What to produce:
All that should come back is the lines of the data below from the one containing "obtain ⟨lo, hi, rfl, -⟩" to the one containing "cannot unfold: on", inclusive, exactly as they stand.

Provided information:
=== Begin Enclosure ===

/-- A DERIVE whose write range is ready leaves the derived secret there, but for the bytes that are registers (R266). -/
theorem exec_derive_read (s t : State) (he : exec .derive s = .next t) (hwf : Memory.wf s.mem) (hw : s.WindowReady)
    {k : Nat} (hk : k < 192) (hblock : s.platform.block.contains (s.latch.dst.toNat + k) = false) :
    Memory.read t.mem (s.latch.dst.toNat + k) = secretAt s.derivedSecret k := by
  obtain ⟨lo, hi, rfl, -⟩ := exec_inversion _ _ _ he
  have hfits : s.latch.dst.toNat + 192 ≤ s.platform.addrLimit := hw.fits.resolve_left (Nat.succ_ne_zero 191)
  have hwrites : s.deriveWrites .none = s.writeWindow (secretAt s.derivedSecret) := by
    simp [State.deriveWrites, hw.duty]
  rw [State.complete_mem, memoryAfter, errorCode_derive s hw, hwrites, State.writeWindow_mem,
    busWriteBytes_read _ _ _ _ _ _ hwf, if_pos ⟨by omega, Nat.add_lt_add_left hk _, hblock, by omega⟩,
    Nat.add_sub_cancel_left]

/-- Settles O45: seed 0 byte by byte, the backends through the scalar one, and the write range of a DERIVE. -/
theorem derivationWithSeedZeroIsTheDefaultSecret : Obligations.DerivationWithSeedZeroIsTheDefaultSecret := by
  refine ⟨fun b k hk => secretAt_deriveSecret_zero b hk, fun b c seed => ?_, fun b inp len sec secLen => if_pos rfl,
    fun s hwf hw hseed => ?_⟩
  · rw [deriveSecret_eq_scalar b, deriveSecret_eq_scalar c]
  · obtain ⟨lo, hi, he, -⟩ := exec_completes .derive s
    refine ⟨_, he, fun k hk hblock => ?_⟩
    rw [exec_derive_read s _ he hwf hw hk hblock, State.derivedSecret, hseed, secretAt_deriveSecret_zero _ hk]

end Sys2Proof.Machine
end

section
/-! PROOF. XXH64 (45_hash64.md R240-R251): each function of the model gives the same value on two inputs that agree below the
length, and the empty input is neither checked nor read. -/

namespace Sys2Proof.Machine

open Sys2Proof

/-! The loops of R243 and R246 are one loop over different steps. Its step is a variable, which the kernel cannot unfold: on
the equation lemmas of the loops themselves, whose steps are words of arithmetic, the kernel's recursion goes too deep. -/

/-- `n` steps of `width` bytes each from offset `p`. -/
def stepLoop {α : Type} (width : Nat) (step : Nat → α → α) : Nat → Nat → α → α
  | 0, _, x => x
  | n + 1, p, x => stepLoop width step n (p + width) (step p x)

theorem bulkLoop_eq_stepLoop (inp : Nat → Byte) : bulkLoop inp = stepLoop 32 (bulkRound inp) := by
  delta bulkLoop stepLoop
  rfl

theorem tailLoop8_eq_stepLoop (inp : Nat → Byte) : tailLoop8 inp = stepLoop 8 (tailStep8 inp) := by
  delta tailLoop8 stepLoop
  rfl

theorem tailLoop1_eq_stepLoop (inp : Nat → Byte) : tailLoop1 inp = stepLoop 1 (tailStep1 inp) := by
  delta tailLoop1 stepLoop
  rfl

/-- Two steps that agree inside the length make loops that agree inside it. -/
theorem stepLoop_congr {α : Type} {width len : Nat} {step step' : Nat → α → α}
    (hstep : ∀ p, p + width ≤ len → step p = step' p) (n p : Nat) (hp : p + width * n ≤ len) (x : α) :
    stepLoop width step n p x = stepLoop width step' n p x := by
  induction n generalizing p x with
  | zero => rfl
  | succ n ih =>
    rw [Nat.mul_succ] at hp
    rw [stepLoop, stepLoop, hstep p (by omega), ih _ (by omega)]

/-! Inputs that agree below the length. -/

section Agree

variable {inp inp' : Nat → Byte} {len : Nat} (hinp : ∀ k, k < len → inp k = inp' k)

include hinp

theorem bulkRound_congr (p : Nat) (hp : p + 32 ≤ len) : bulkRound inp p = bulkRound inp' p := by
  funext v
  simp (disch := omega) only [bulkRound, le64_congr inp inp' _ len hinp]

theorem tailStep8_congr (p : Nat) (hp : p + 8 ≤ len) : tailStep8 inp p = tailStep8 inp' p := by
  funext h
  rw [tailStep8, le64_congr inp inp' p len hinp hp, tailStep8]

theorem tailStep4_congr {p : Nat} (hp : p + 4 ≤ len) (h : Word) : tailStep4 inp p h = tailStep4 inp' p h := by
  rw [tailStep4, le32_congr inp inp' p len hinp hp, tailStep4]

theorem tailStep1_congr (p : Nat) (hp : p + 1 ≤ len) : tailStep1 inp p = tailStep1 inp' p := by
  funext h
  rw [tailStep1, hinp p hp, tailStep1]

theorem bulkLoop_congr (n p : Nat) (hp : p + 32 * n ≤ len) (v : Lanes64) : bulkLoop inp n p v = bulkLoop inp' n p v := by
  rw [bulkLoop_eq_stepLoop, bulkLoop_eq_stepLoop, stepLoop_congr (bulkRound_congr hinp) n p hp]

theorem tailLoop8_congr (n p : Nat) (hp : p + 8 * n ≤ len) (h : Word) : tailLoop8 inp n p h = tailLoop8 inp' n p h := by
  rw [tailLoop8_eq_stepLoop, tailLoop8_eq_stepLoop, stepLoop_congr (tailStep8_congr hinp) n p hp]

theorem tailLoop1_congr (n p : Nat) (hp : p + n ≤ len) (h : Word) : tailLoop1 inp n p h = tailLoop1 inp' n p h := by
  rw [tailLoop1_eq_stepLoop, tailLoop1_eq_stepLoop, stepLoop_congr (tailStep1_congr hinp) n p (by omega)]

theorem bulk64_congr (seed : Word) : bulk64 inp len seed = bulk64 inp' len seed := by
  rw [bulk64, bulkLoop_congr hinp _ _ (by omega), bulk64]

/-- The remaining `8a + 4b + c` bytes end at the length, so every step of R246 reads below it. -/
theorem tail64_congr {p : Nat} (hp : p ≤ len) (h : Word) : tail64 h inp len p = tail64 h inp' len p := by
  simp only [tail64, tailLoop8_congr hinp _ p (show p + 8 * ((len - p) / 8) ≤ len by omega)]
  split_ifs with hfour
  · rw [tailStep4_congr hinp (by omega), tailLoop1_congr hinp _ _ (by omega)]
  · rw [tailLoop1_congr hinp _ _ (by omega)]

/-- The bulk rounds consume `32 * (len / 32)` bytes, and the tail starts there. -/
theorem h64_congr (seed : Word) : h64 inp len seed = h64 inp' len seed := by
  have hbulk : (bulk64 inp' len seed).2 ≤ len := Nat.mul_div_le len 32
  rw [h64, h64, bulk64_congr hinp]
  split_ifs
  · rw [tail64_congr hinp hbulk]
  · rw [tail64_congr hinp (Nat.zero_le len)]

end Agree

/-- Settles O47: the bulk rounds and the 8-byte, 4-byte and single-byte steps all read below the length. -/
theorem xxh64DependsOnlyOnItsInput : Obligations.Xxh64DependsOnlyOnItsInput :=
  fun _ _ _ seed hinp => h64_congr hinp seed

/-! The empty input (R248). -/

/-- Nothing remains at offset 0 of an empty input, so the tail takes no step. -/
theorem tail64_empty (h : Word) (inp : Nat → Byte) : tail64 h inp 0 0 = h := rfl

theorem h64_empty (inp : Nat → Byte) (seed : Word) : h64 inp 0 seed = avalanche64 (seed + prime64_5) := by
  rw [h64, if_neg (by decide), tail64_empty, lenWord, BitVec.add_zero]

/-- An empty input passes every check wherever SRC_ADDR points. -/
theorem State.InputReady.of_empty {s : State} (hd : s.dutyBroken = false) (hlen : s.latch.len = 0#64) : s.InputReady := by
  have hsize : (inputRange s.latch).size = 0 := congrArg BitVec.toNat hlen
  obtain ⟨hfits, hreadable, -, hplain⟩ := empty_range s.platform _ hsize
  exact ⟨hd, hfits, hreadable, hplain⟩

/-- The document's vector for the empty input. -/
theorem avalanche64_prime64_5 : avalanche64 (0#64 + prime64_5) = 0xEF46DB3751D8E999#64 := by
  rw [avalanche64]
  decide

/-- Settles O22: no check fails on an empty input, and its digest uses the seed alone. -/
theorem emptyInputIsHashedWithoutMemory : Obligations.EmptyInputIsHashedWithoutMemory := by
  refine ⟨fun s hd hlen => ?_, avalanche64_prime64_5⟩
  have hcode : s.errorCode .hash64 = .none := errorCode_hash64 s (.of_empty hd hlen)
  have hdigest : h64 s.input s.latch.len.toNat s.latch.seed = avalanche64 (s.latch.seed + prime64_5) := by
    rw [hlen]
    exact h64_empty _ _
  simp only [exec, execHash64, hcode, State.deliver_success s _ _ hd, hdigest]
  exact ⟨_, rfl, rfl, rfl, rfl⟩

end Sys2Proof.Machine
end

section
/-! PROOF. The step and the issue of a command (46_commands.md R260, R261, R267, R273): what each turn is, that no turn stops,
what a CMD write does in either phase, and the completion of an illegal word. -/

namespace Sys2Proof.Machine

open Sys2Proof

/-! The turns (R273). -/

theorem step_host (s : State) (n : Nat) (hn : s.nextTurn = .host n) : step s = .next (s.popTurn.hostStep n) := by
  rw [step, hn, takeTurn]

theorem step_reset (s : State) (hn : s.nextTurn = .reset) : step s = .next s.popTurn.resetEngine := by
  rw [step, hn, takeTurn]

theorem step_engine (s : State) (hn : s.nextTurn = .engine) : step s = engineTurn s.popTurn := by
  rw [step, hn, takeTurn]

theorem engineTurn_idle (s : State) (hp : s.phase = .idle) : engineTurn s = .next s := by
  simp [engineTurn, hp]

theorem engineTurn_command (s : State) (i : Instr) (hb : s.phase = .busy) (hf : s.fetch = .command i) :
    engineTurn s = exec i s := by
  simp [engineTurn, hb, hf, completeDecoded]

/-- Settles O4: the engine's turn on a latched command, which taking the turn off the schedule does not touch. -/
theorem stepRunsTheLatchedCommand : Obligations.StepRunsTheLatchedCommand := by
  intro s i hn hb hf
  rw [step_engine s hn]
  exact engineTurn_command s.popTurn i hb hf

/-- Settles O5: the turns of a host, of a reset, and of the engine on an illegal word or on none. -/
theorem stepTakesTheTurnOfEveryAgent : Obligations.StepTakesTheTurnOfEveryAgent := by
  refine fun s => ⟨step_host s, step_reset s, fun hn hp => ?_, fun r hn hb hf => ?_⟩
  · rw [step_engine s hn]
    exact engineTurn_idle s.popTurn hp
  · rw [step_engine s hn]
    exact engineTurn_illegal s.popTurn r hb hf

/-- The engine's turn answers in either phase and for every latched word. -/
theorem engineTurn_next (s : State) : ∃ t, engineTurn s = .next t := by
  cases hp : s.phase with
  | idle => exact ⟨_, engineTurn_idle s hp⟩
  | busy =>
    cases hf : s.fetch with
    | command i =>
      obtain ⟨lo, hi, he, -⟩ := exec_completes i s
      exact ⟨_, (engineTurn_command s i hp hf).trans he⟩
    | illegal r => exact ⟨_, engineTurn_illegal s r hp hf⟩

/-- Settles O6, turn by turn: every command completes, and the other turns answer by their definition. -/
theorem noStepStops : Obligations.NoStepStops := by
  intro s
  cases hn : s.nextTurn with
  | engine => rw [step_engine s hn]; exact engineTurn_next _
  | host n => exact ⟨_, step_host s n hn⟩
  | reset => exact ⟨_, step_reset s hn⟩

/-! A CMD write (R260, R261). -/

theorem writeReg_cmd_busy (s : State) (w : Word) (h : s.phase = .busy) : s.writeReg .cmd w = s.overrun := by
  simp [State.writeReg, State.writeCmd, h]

=== End Enclosure ===

Exercise result:
  obtain ⟨lo, hi, rfl, -⟩ := exec_inversion _ _ _ he
  have hfits : s.latch.dst.toNat + 192 ≤ s.platform.addrLimit := hw.fits.resolve_left (Nat.succ_ne_zero 191)
  have hwrites : s.deriveWrites .none = s.writeWindow (secretAt s.derivedSecret) := by
    simp [State.deriveWrites, hw.duty]
  rw [State.complete_mem, memoryAfter, errorCode_derive s hw, hwrites, State.writeWindow_mem,
    busWriteBytes_read _ _ _ _ _ _ hwf, if_pos ⟨by omega, Nat.add_lt_add_left hk _, hblock, by omega⟩,
    Nat.add_sub_cancel_left]

/-- Settles O45: seed 0 byte by byte, the backends through the scalar one, and the write range of a DERIVE. -/
theorem derivationWithSeedZeroIsTheDefaultSecret : Obligations.DerivationWithSeedZeroIsTheDefaultSecret := by
  refine ⟨fun b k hk => secretAt_deriveSecret_zero b hk, fun b c seed => ?_, fun b inp len sec secLen => if_pos rfl,
    fun s hwf hw hseed => ?_⟩
  · rw [deriveSecret_eq_scalar b, deriveSecret_eq_scalar c]
  · obtain ⟨lo, hi, he, -⟩ := exec_completes .derive s
    refine ⟨_, he, fun k hk hblock => ?_⟩
    rw [exec_derive_read s _ he hwf hw hk hblock, State.derivedSecret, hseed, secretAt_deriveSecret_zero _ hk]

end Sys2Proof.Machine
end

section
/-! PROOF. XXH64 (45_hash64.md R240-R251): each function of the model gives the same value on two inputs that agree below the
length, and the empty input is neither checked nor read. -/

namespace Sys2Proof.Machine

open Sys2Proof

/-! The loops of R243 and R246 are one loop over different steps. Its step is a variable, which the kernel cannot unfold: on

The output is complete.